During the period, Aristocrat attempted to acquire online gambling technology giant Playtech, only for shareholders to reject the deal. Following this, the business said it would continue to pursue online opportunities, and then announced the launch of a new online real-money gaming (RMG) arm of the business.
In its earnings report, Aristocrat outlined that its goal for this business was to be the world’s leading online gambling platform.
“Online RMG is a logical growth and diversification opportunity that is highly complementary to both the Aristocrat Gaming and Pixel United [social gaming] businesses,” it said. “It provides
further channels for the distribution of our world-leading content and leverages our strengths including our ability to attack attractive adjacencies through strong investment and effective operational execution.
“This new business has crystalised its objectives and is implementing its plans at full pace, with an ambition to ultimately be the leading gaming platform within the global online RMG industry.”
The business will initially focus its online expansion on the US, planning to launch online products with two new customers in two jurisdictions before the end of the calendar year, with the aim of gaining a “significant share” of the US market within five years.
“Scaling in online RMG is a logical growth and diversification opportunity that is complementary for Aristocrat’s gaming and free to play mobile businesses,” Aristocrat chief executive Trevor Croker said. “It provides another channel for the distribution of our world leading content.
“Our first focus will be in North America given the scale of the opportunity and Aristocrat’s deep customer and regulator relationships.”
When asked if the US would be the sole focus for the online real-money division over the next five years, Croker said it would be the sole focus at first, but that there may also be opportunities in other markets such as Europe that arise in the medium term.
“I think you’ve got it right but I wouldn’t necessarily lock us into five years.

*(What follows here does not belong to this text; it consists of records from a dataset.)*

-- ==== Sys2Proof/Machine/ControlTransfer.lean ====
section
/-! DEFINITION. Control transfer: JMP, the eight conditional jumps, CALL and RET (R140 to R156). -/

namespace Sys2Proof.Machine

/-- JMP a16 (R140). -/
def execJmp (a16 : Word) (s : State) : Host.Outcome State Fault Refusal :=
  .next ((s.latchWord a16).jumpTo a16)

/-- The common semantics of the conditional jumps (R142): taken, exactly as JMP; not taken, a 3-byte no-op.
Both operand bytes are fetched either way (R83). -/
def conditionalJump (cond : Cond) (a16 : Word) (s : State) : Host.Outcome State Fault Refusal :=
  if cond.holds s.flags then .next ((s.latchWord a16).jumpTo a16)
  else .next ((s.latchWord a16).advance 3)

/-- JNZ a16 (R143). -/
def execJnz (a16 : Word) (s : State) : Host.Outcome State Fault Refusal := conditionalJump .nz a16 s

/-- JZ a16 (R144). -/
def execJz (a16 : Word) (s : State) : Host.Outcome State Fault Refusal := conditionalJump .z a16 s

/-- JNC a16 (R145). -/
def execJnc (a16 : Word) (s : State) : Host.Outcome State Fault Refusal := conditionalJump .nc a16 s

/-- JC a16 (R146). -/
def execJc (a16 : Word) (s : State) : Host.Outcome State Fault Refusal := conditionalJump .c a16 s

/-- JPO a16 (R147). -/
def execJpo (a16 : Word) (s : State) : Host.Outcome State Fault Refusal := conditionalJump .po a16 s

/-- JPE a16 (R148). -/
def execJpe (a16 : Word) (s : State) : Host.Outcome State Fault Refusal := conditionalJump .pe a16 s

/-- JP a16 (R149). -/
def execJp (a16 : Word) (s : State) : Host.Outcome State Fault Refusal := conditionalJump .p a16 s

/-- JM a16 (R150). -/
def execJm (a16 : Word) (s : State) : Host.Outcome State Fault Refusal := conditionalJump .m a16 s

/-- CALL a16 (R153): pushes the address after this 3-byte instruction and jumps. The operand was fetched
before the push (R53). -/
def execCall (a16 : Word) (s : State) : Host.Outcome State Fault Refusal :=
  .next (((s.latchWord a16).push16 (s.pc + 3)).jumpTo a16)

/-- RET (R154): pops an address and jumps to it; W_hi:Z_lo latch it (R87, S_POP_LO and S_POP_HI). -/
def execRet (s : State) : Host.Outcome State Fault Refusal :=
  .next ((s.pop16.2.latchWord s.pop16.1).jumpTo s.pop16.1)

end Sys2Proof.Machine
end

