-- ==== Sys2Proof/Laws/Memory.lean ====
section
/-! SUPPORT. The laws of memory: a store is seen at its own address and nowhere else, and every memory
operation keeps the canonical form. -/

namespace Sys2Proof.Machine

@[simp] theorem lookup_store_same (m : Memory) (addr : Nat) (v : Byte) :
    Memory.lookup (Memory.store m addr v) addr = some v := by
  induction m with
  | nil => simp [Memory.store, Memory.lookup]
  | cons cell rest ih =>
    obtain ⟨k, w⟩ := cell
    simp only [Memory.store]
    split
    · simp [Memory.lookup]
    · split
      · simp [Memory.lookup]
      · rename_i hne
        simp [Memory.lookup, hne, ih]

theorem lookup_store_ne (m : Memory) {addr other : Nat} (v : Byte) (h : other ≠ addr) :
    Memory.lookup (Memory.store m addr v) other = Memory.lookup m other := by
  induction m with
  | nil => simp [Memory.store, Memory.lookup, h]
  | cons cell rest ih =>
    obtain ⟨k, w⟩ := cell
    simp only [Memory.store]
    split
    · simp [Memory.lookup, h]
    · split
      · rename_i heq
        subst heq
        simp [Memory.lookup, h]
      · simp [Memory.lookup, ih]

@[simp] theorem wfFrom_nil (low : Nat) : Memory.wfFrom low [] = true := rfl

theorem wfFrom_cons (low k : Nat) (v : Byte) (rest : Memory) :
    Memory.wfFrom low ((k, v) :: rest) = true ↔
      low ≤ k ∧ k < Config.memSize ∧ Memory.wfFrom (k + 1) rest = true := by
  simp [Memory.wfFrom, and_assoc]

/-- A store above the bound keeps the canonical form from that bound on. -/
theorem wfFrom_store (m : Memory) (low addr : Nat) (v : Byte) (hm : Memory.wfFrom low m = true)
    (hlow : low ≤ addr) (hsize : addr < Config.memSize) :
    Memory.wfFrom low (Memory.store m addr v) = true := by
  induction m generalizing low with
  | nil => exact (wfFrom_cons ..).2 ⟨hlow, hsize, rfl⟩
  | cons cell rest ih =>
    obtain ⟨k, w⟩ := cell
    obtain ⟨hk, hks, hrest⟩ := (wfFrom_cons ..).1 hm
    simp only [Memory.store]
    split
    · rename_i hlt
      exact (wfFrom_cons ..).2 ⟨hlow, hsize, (wfFrom_cons ..).2 ⟨hlt, hks, hrest⟩⟩
    · split
      · rename_i heq
        subst heq
        exact (wfFrom_cons ..).2 ⟨hlow, hsize, hrest⟩
      · exact (wfFrom_cons ..).2 ⟨hk, hks, ih (k + 1) hrest (by omega)⟩

/-- Every memory operation keeps the canonical form: the store. -/
theorem wf_store (m : Memory) (addr : Nat) (v : Byte) (hm : Memory.wf m = true)
    (hsize : addr < Config.memSize) : Memory.wf (Memory.store m addr v) = true :=
  wfFrom_store m 0 addr v hm (Nat.zero_le _) hsize

/-- A 16-bit address names a byte of memory (R55). -/
theorem word_lt_memSize (addr : Word) : addr.toNat < Config.memSize := addr.isLt

/-- Every memory operation keeps the canonical form: the byte write of an instruction. -/
theorem wf_writeByte (s : State) (addr : Word) (v : Byte) (hm : Memory.wf s.mem = true) :
    Memory.wf (s.writeByte addr v).mem = true :=
  wf_store s.mem addr.toNat v hm (word_lt_memSize addr)

/-- Every memory operation keeps the canonical form: the two-byte write. -/
theorem wf_writeWord (s : State) (addr v : Word) (hm : Memory.wf s.mem = true) :
    Memory.wf (s.writeWord addr v).mem = true :=
  wf_writeByte _ _ _ (wf_writeByte s addr _ hm)

/-- Every memory operation keeps the canonical form: the push. -/
theorem wf_push16 (s : State) (v : Word) (hm : Memory.wf s.mem = true) :
    Memory.wf (s.push16 v).mem = true :=
  wf_store _ _ _ (wf_store s.mem _ _ hm (word_lt_memSize _)) (word_lt_memSize _)

/-- Every memory operation keeps the canonical form: the load of an image that fits. -/
theorem wf_loadFrom (m : Memory) (addr : Nat) (image : List Byte) (hm : Memory.wf m = true)
    (hsize : addr + image.length ≤ Config.memSize) : Memory.wf (Memory.loadFrom m addr image) = true := by
  induction image generalizing m addr with
  | nil => exact hm
  | cons v rest ih =>
    simp only [List.length_cons] at hsize
    exact ih _ _ (wf_store m addr v hm (by omega)) (by omega)

/-- Every memory operation keeps the canonical form: the placing of an instruction at pc. -/
theorem wf_placeCode (s : State) (bytes : List Byte) (hm : Memory.wf s.mem = true) :
    Memory.wf (placeCode s bytes).mem = true := by
  unfold placeCode
  split
  · exact wf_writeByte _ _ _ (wf_writeByte _ _ _ (wf_writeByte s _ _ hm))
  · exact hm

/-- The memory of the reset state has the canonical form. -/
theorem wf_reset : Memory.wf State.reset.mem = true := rfl

end Sys2Proof.Machine
end

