-- ==== Sys2Proof/Laws/PerInstr.lean ====
section
/-! SUPPORT. A family of facts about every instruction as syntax, one lemma per constructor: it is well formed
(R67), its bytes are a well-formed string (R60, R61), and it is 1, 2 or 3 bytes long (R60). -/

namespace Sys2Proof.Laws.Encoded

/-- The instruction and its bytes are well formed, and its length is that of its bytes, at most 3. -/
def Statement (i : Instr) : Prop :=
  i.wellFormed = true ∧ bytesWellFormed (encode i) = true ∧
    (encode i).length = instrLength i ∧ instrLength i ≤ 3

theorem rrc : Statement .rrc := ⟨rfl, rfl, rfl, by decide⟩

theorem rar : Statement .rar := ⟨rfl, rfl, rfl, by decide⟩

theorem cma : Statement .cma := ⟨rfl, rfl, rfl, by decide⟩

theorem hlt : Statement .hlt := ⟨rfl, rfl, rfl, by decide⟩

theorem addB : Statement .addB := ⟨rfl, rfl, rfl, by decide⟩

theorem addC : Statement .addC := ⟨rfl, rfl, rfl, by decide⟩

theorem addD : Statement .addD := ⟨rfl, rfl, rfl, by decide⟩

theorem addE : Statement .addE := ⟨rfl, rfl, rfl, by decide⟩

theorem addH : Statement .addH := ⟨rfl, rfl, rfl, by decide⟩

theorem addL : Statement .addL := ⟨rfl, rfl, rfl, by decide⟩

theorem addM : Statement .addM := ⟨rfl, rfl, rfl, by decide⟩

theorem addA : Statement .addA := ⟨rfl, rfl, rfl, by decide⟩

theorem jnz (a16 : Word) : Statement (.jnz a16) := ⟨rfl, rfl, rfl, Nat.le_refl 3⟩

theorem jmp (a16 : Word) : Statement (.jmp a16) := ⟨rfl, rfl, rfl, Nat.le_refl 3⟩

theorem adi (d8 : Byte) : Statement (.adi d8) := ⟨rfl, rfl, rfl, Nat.le_succ 2⟩

theorem ret : Statement .ret := ⟨rfl, rfl, rfl, by decide⟩

theorem jz (a16 : Word) : Statement (.jz a16) := ⟨rfl, rfl, rfl, Nat.le_refl 3⟩

theorem call (a16 : Word) : Statement (.call a16) := ⟨rfl, rfl, rfl, Nat.le_refl 3⟩

theorem jnc (a16 : Word) : Statement (.jnc a16) := ⟨rfl, rfl, rfl, Nat.le_refl 3⟩

theorem jc (a16 : Word) : Statement (.jc a16) := ⟨rfl, rfl, rfl, Nat.le_refl 3⟩

theorem jpo (a16 : Word) : Statement (.jpo a16) := ⟨rfl, rfl, rfl, Nat.le_refl 3⟩

theorem ani (d8 : Byte) : Statement (.ani d8) := ⟨rfl, rfl, rfl, Nat.le_succ 2⟩

theorem jpe (a16 : Word) : Statement (.jpe a16) := ⟨rfl, rfl, rfl, Nat.le_refl 3⟩

theorem jp (a16 : Word) : Statement (.jp a16) := ⟨rfl, rfl, rfl, Nat.le_refl 3⟩

theorem jm (a16 : Word) : Statement (.jm a16) := ⟨rfl, rfl, rfl, Nat.le_refl 3⟩

end Sys2Proof.Laws.Encoded
end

We can see that there’s opportunity to be part of the US gaming market, in three of the six open markets by early 2023.
“It wouldn’t preclude us from going into Europe and other markets, and I wouldn’t quarantine it to five years but we will be able to build the capabilities and technology in North America and then scale it to other markets.”
The business reported strong results in H1, leaving $3.3bn in available liquidity, some of which Croker noted could be used to acquire businesses in the online real-money space.
Aristocrat’s revenue was up 23.1% year-on-year to AU$2.75bn for the half-year.
Pixel United – Aristocrat’s social gaming division – continued to be the largest contributor to revenue, bringing in AU$1.31bn, up by 10.0%.
Meanwhile, for Aristocrat’s gaming machine business, the Americas brought in $1.15bn, up 41.5%, up 281.0%. Australia and New Zealand revenue was $222.7m, up 6.5% while international class gaming added an additional $64.0m, almost four times the previous year’s figure, due to new, “large openings” in the Philippines.
Costs of revenue were up by 11.2% to $1.22bn. This meant Aristocrat’s gross profit was $1.53bn, up 35.3%.
Design and development costs were $312.8m, up 28.8%, selling, general and administrative expenses grew by 22.3% to $444.2m while finance costs grew by 154.6% to $178.0m.
As a result, Aristocrat made a pre-tax profit of $598.0m, up 29.7%.
After an $85.0m income tax expense, down 26.1%, profit for the half-year came to $513.0m, up 48.1%.
“Aristocrat delivered an impressive and resilient performance despite mixed operational conditions and challenges,” Croker said. “We took comprehensive action to protect our people and business, while investing strongly to accelerate our growth strategy going forward.”